The Gau Lower Silesia (German: Gau Niederschlesien) was an administrative division of Nazi Germany from 1941 to 1945 in the Lower Silesia part of the Prussian Province of Silesia. The Gau was created when the Gau Silesia was split into Lower Silesia and Upper Silesia in 1941. The majority of the former Gau became part of Poland after the Second World War, with small parts in the far west becoming part of the future East Germany.

==History==
The Nazi Gau (plural Gaue) system was originally established in a party conference on 22 May 1926, in order to improve administration of the party structure. From 1933 onwards, after the Nazi seizure of power, the Gaue increasingly replaced the German states as administrative subdivisions in Germany.

At the head of each Gau stood a Gauleiter, a position which became increasingly more powerful, especially after the outbreak of the Second World War, with little interference from above.
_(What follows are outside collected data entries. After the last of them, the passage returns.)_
theorem runOffsetHigh_ready (n high : Nat) (s : State) (h : n ≤ s.bitsReady) :
    ∃ u, AfterBits n s u ∧ runOffsetHigh n high s = .next { u with lookupReq := none } := by
  obtain ⟨t, hr⟩ := lookupOffsetHigh_ready n high s h
  rcases lookupOffsetHigh_cases n high s with ⟨t', hr', hbits, -⟩ | ⟨e, t', hr', -⟩ | ⟨t', hr', -⟩ <;>
    rw [hr] at hr' <;> cases hr'
  exact ⟨_, hbits, by unfold runOffsetHigh; rw [hr]; rfl⟩

/-! ## Instructions by context -/

theorem exec_of_context_length (i : Instr) (db : BitVec 3) (s : State) (h : i.context = .length) :
    ∃ len, exec i s = runLength (Laws.EncodedSize.size db i) len s := by
  cases i <;> cases h <;> exact ⟨_, rfl⟩

theorem exec_of_context_offsetHigh (i : Instr) (db : BitVec 3) (s : State) (h : i.context = .offsetHigh) :
    ∃ high, exec i s = runOffsetHigh (Laws.EncodedSize.size db i) high s := by
  cases i <;> cases h <;> exact ⟨_, rfl⟩

theorem eq_toInstr_of_context_token (i : Instr) (h : i.context = .token) : ∃ tok : Token, i = tok.toInstr := by
  cases i with
  | lit b => exact ⟨.lit b, rfl⟩
  | copy len off => exact ⟨.copy len off, rfl⟩
  | eos => exact ⟨.eos, rfl⟩
  | _ => cases h

theorem eq_hdr_of_context_header (i : Instr) (h : i.context = .header) : ∃ m c, i = .hdr m c := by
  cases i with
  | hdr m c => exact ⟨m, c, rfl⟩
  | _ => cases h

/-- A legal `COPY` reads the bits of its row. -/
theorem copyFieldBits_eq_size (db : BitVec 3) (len : BitVec 10) (off : BitVec 12) (h : (Instr.copy len off).wf db = true) :
    copyFieldBits db len.toNat off.toNat = Laws.EncodedSize.size db (.copy len off) := by
  rw [← Laws.EncodedSize.copy len off db h]
  simp only [copyFieldBits, lengthBits, offsetHighBits, encode, List.length_cons, List.length_append, bitsOf_length]
  omega

/-! ## The decoder's step as one operation -/

/-- Mapping the result of a walk maps the result of its run. -/
theorem runWalk_bind_done {α β : Type} (w : Walk α) (f : α → β) (s : State) :
    runWalk (w.bind fun a => .done (f a)) s = (runWalk w s).bind fun a t => .got (f a) t := by
  induction w generalizing s with
  | done a => rfl
  | ask g ih =>
    simp only [Walk.bind_ask, runWalk]
    cases nextBit s with
    | got b t =>
      simp only [ih b t]
      cases runWalk (g b) t <;> rfl
    | raised e t => rfl
    | waiting t => rfl

/-- Outside the header a fetch is a decoder walk. -/
theorem fetchInstr_of_ne_header (ctx : Context) (s : State) (h : ctx ≠ .header) :
    fetchInstr ctx s = runWalk (decodeWalk ctx s.dictBits) s := by
  cases ctx with
  | header => exact absurd rfl h
  | token => rfl
  | length => rfl
  | offsetHigh => rfl

/-- In `DECODING` with no table walk asked for, the decoder's step is `decodeStep()` (R215). -/
theorem decoderStep_eq_decodeStep (s : State) (hs : s.state = .decoding) (hl : s.lookupReq = none) :
    decoderStep s = decodeStep s := by
  have hleave : leaveHeaderRead s = s := leaveHeaderRead_eq s (by rw [hs]; decide)
  unfold decoderStep decodeStep State.activity decodingActivity
  by_cases hc : s.copyRem = 0
  · simp only [hs, hl, hleave, hc, if_true, fetchInstr, decodeWalk, runWalk_bind_done]
    cases runWalk (decodeToken s.dictBits) s with
    | got tok t => exact exec_toInstr tok s
    | raised e t => rfl
    | waiting t => rfl
  · simp only [hs, hl, hleave, hc, if_false]

/-- In `INIT` the decoder's step is the header step (R212): too small a chunk raises before any byte is taken. -/
theorem decoderStep_init (s : State) (hs : s.state = .init) :
    decoderStep s =
      if s.chunkLen.toNat ≤ 2 then raise .chunkTooSmall { s with stepBits := [] }
      else settle (readHeader s) fun mc t => headerChecks mc.1 mc.2 t := by
  have hleave : leaveHeaderRead s = s := leaveHeaderRead_eq s (by rw [hs]; decide)
  unfold decoderStep State.activity
  simp only [hs, hleave, fetchInstr]
  split
  · rfl
  · next hl =>
    cases hr : readHeader s with
    | got mc t => simp only [Read.bind, settle, exec, execHdr, if_neg hl, hr]
    | raised e t => rfl
    | waiting t => rfl

end Sys2Proof.Machine
end

section
/-! SUPPORT. The invariant of a step boundary (spec/10_state.md R38): what each kind of step makes of it. -/

namespace Sys2Proof.Machine

/-! ## A step in progress -/

theorem decodeBits_nil (ctx : Context) (db : BitVec 3) : decodeBits ctx db [] = .error .bitsExhausted := by
  cases ctx <;> rfl

/-- At a step boundary there is no step in progress to speak of. -/
theorem stepOpen_of_stepBits_nil (s : State) (h : s.stepBits = []) : s.stepOpen = true := by
  unfold State.stepOpen
  rw [h]
  split <;> simp [decodeBits_nil]

/-- A step that has come to wait: it fetches, holds no beat, and has read too few bits for an instruction (R148, R259). -/
theorem stepOpen_of_waiting (s : State) (ctx : Context) (ha : s.activity = .fetch ctx) (ho : s.outHold = none)
    (hd : decodeBits ctx s.dictBits s.stepBits = .error .bitsExhausted) : s.stepOpen = true := by
  unfold State.stepOpen
  simp [ha, ho, hd]

/-- Where nothing is fetched no step is in progress. -/
theorem stepBits_of_stepOpen (s : State) (h : s.stepOpen = true) (ha : ∀ ctx, s.activity ≠ .fetch ctx) :
    s.stepBits = [] := by
  unfold State.stepOpen at h
  split at h
  · exact List.isEmpty_iff.mp h
  · exact List.isEmpty_iff.mp h
  · exact List.isEmpty_iff.mp h
  · next ctx hf => exact absurd hf (ha ctx)

/-- A step in progress stays one when the host's input is taken and the held beat handed over. -/
theorem stepOpen_ready (s : State) (h : s.stepOpen = true) : s.ready.stepOpen = true := by
  have ha : s.ready.activity = s.activity := by
    simp only [State.activity, decodingActivity, handOver_state, takeInput_state, handOver_lookupReq, takeInput_lookupReq,
      handOver_copyRem, takeInput_copyRem]
  have ho : s.outHold.isNone = true → s.ready.outHold.isNone = true := by
    unfold State.ready
    cases s.input.outReady <;> simp
  unfold State.stepOpen at h ⊢
  rw [ha]
  simp only [handOver_stepBits, takeInput_stepBits, handOver_dictBits, takeInput_dictBits]
  split
  · next hw => simpa only [hw] using h
  · next hw => simpa only [hw] using h
  · next hw => simpa only [hw] using h
  · next ctx hw =>
    simp only [hw, Bool.and_eq_true, Bool.or_eq_true] at h ⊢
    exact ⟨h.1.imp_right ho, h.2⟩

/-! ## The states outside a chunk's decoding -/

/-- Reset establishes the invariant; the dictionary alone is left as it was (R40). -/
theorem applyReset_inv (s : State) (hd : Memory.wf s.dict = true) : (applyReset s).Inv := by
  refine ⟨Nat.le_refl _, ?_, ?_, ?_, ?_, ?_, ?_, ?_, hd, stepOpen_of_stepBits_nil _ rfl⟩ <;>
    simp [State.headerValid, State.rangesOk, State.initFresh]

/-- `Start(L)` establishes it (R41). -/
theorem applyStart_inv (len : Len) (s : State) (hd : Memory.wf s.dict = true) : (applyStart len s).Inv := by
  refine ⟨Nat.le_refl _, ?_, ?_, ?_, ?_, ?_, ?_, ?_, hd, stepOpen_of_stepBits_nil _ rfl⟩ <;>
    simp [State.headerValid, State.rangesOk, State.initFresh]

/-- Taking the host's input and handing over the beat keep it. -/
theorem State.Inv.ready {s : State} (h : s.Inv) : s.ready.Inv := by
  obtain ⟨hb, hh, hr, hm, he, hi, hbc, hn, hd, ho⟩ := h
  have ho' := stepOpen_ready s ho
  unfold State.ready at ho' ⊢
  generalize s.input.outReady = r at ho' ⊢
  cases r <;> exact ⟨hb, hh, hr, hm, he, hi, hbc, hn, hd, ho'⟩

/-- Repeating the terminal beat keeps it (R228). -/
theorem State.Inv.emit_terminal {s : State} (h : s.Inv) (ha : s.activity = .repeatTerminal) (b : Beat) : (emit b s).Inv := by
  obtain ⟨hb, hh, hr, hm, he, hi, hbc, hn, hd, ho⟩ := h
  have hk := stepBits_of_stepOpen s ho (by rw [ha]; exact fun _ => nofun)
  have ho' : (emit b s).stepOpen = true := stepOpen_of_stepBits_nil _ (by rw [emit_stepBits, hk])
  cases b <;> exact ⟨hb, hh, hr, hm, he, hi, hbc, hn, hd, ho'⟩

/-- Raising an error establishes it, wherever in a step the error arises (R283). -/
theorem raisedState_inv (e : ErrCode) (u : State) (he : e ≠ .none) (hb : u.bytesRem ≤ u.chunkLen)
    (hm : u.mode = .copying ↔ u.copyRem ≠ 0) (hd : Memory.wf u.dict = true) (hk : u.stepBits = []) :
    (raisedState e u).Inv := by
  refine ⟨hb, ?_, ?_, hm, ?_, ?_, ?_, ?_, hd, stepOpen_of_stepBits_nil _ hk⟩ <;>
    simp [State.headerValid, State.rangesOk, State.initFresh, he]

/-- A failed read that raises an error leaves the registers that the invariant still speaks of (R227, R283). -/
theorem FailedRead.raisedState_inv {s u : State} {e : ErrCode} (h : FailedRead s u) (he : e ≠ .none)
    (hb : s.bytesRem ≤ s.chunkLen) (hm : s.mode = .copying ↔ s.copyRem ≠ 0) (hd : Memory.wf s.dict = true) :
    (raisedState e u).Inv := by
  have hbytes : u.bytesRem ≤ s.chunkLen := Nat.le_trans h.asked.le hb
  rw [h.frame]
  exact Machine.raisedState_inv e _ he hbytes hm hd rfl

/-! ## The errors reads raise -/

theorem fetchByte_raised_ne_none (s t : State) (e : ErrCode) (h : fetchByte s = .raised e t) : e ≠ .none := by
  obtain ⟨-, ⟨-, rfl, -⟩ | ⟨-, x, rest, -, -, ⟨-, rfl⟩ | ⟨-, rfl⟩⟩⟩ := fetchByte_raised s t e h <;> decide

/-- With `bc_errored` clear a walk raises one of the two cursor errors (R143, log entry 18). -/
theorem runWalk_raised_ne_none {α : Type} (w : Walk α) (s t : State) (e : ErrCode) (hbc : s.bcErrored = false)
    (h : runWalk w s = .raised e t) : e ≠ .none := by
  obtain ⟨u, hmoved, -, -, -, hread, -⟩ := runWalk_raised w s t e h
  obtain ⟨-, -, -, ⟨hset, -, -⟩ | ⟨-, hfetch⟩⟩ := readBit_raised u t e hread
  · rw [hmoved, hbc] at hset; cases hset
  · exact fetchByte_raised_ne_none u t e hfetch

theorem readHeader_raised_ne_none (s t : State) (e : ErrCode) (h : readHeader s = .raised e t) : e ≠ .none := by
  unfold readHeader at h
  cases hm : nextHeaderByte s with
  | waiting u => rw [hm] at h; cases h
  | raised e' u => rw [hm] at h; cases h; exact fetchByte_raised_ne_none _ _ _ (nextHeaderByte_raised _ _ _ hm).2
  | got m u =>
    rw [hm] at h
    simp only [Read.bind] at h
    cases hc : nextHeaderByte u with
    | got c v => rw [hc] at h; cases h
    | waiting v => rw [hc] at h; cases h
    | raised e' v => rw [hc] at h; cases h; exact fetchByte_raised_ne_none _ _ _ (nextHeaderByte_raised _ _ _ hc).2

/-! ## Decoding -/

/-- What the invariant says of `DECODING`, without the step in progress: it holds inside a step too, between a token's reads
and its effect. -/
structure DecodingInv (s : State) : Prop where
  state : s.state = .decoding
  bytes : s.bytesRem ≤ s.chunkLen
  dictMode : s.dictMode = 0
  sizeCode : legalSizeCode s.dictSizeCode.toNat = true
  dictBits : s.dictBits = s.dictSizeCode.setWidth 3
  first : s.first.toNat < capacity s.dictBits
  copyOff : s.copyOff.toNat < capacity s.dictBits
  copyRem : s.copyRem.toNat ≤ 517
  mode : s.mode = .copying ↔ s.copyRem ≠ 0
  errCode : s.errCode = .none
  bcErrored : s.bcErrored = false
  dict : Memory.wf s.dict = true

theorem State.Inv.decoding {s : State} (h : s.Inv) (hs : s.state = .decoding) : DecodingInv s := by
  obtain ⟨hb, hh, hr, hm, he, -, hbc, -, hd, -⟩ := h
  obtain ⟨hmode, hsize, hbits⟩ := hh (.inr (.inl hs))
  obtain ⟨hfirst, hoff, hrem⟩ := hr hs
  have hne : s.state ≠ .errored := by rw [hs]; decide
  exact ⟨hs, hb, hmode, hsize, hbits, hfirst, hoff, hrem, hm, Classical.not_not.mp (mt he.mp hne),
    Bool.eq_false_iff.mpr (mt hbc hne), hd⟩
Local Gauleiters often held both the government and party positions and were in charge of, among other things, propaganda, surveillance and, from September 1944 onward, the Volkssturm and the defense of the Gau.

The position of Gauleiter in Lower Silesia was held by Karl Hanke throughout the short history of the Gau. On 29 April 1945, Hitler, in his political testament, appointed Hanke to be the last Reichsführer-SS and Chief of the German Police, replacing Heinrich Himmler. Hanke who evacuated the Gau's capital too late and, for a long time, refused its surrender during the Siege of Breslau escaped shortly before the eventual surrender of Breslau on 6 May 1945. Hanke was killed by Czech partisans after having been captured and making an escape attempt.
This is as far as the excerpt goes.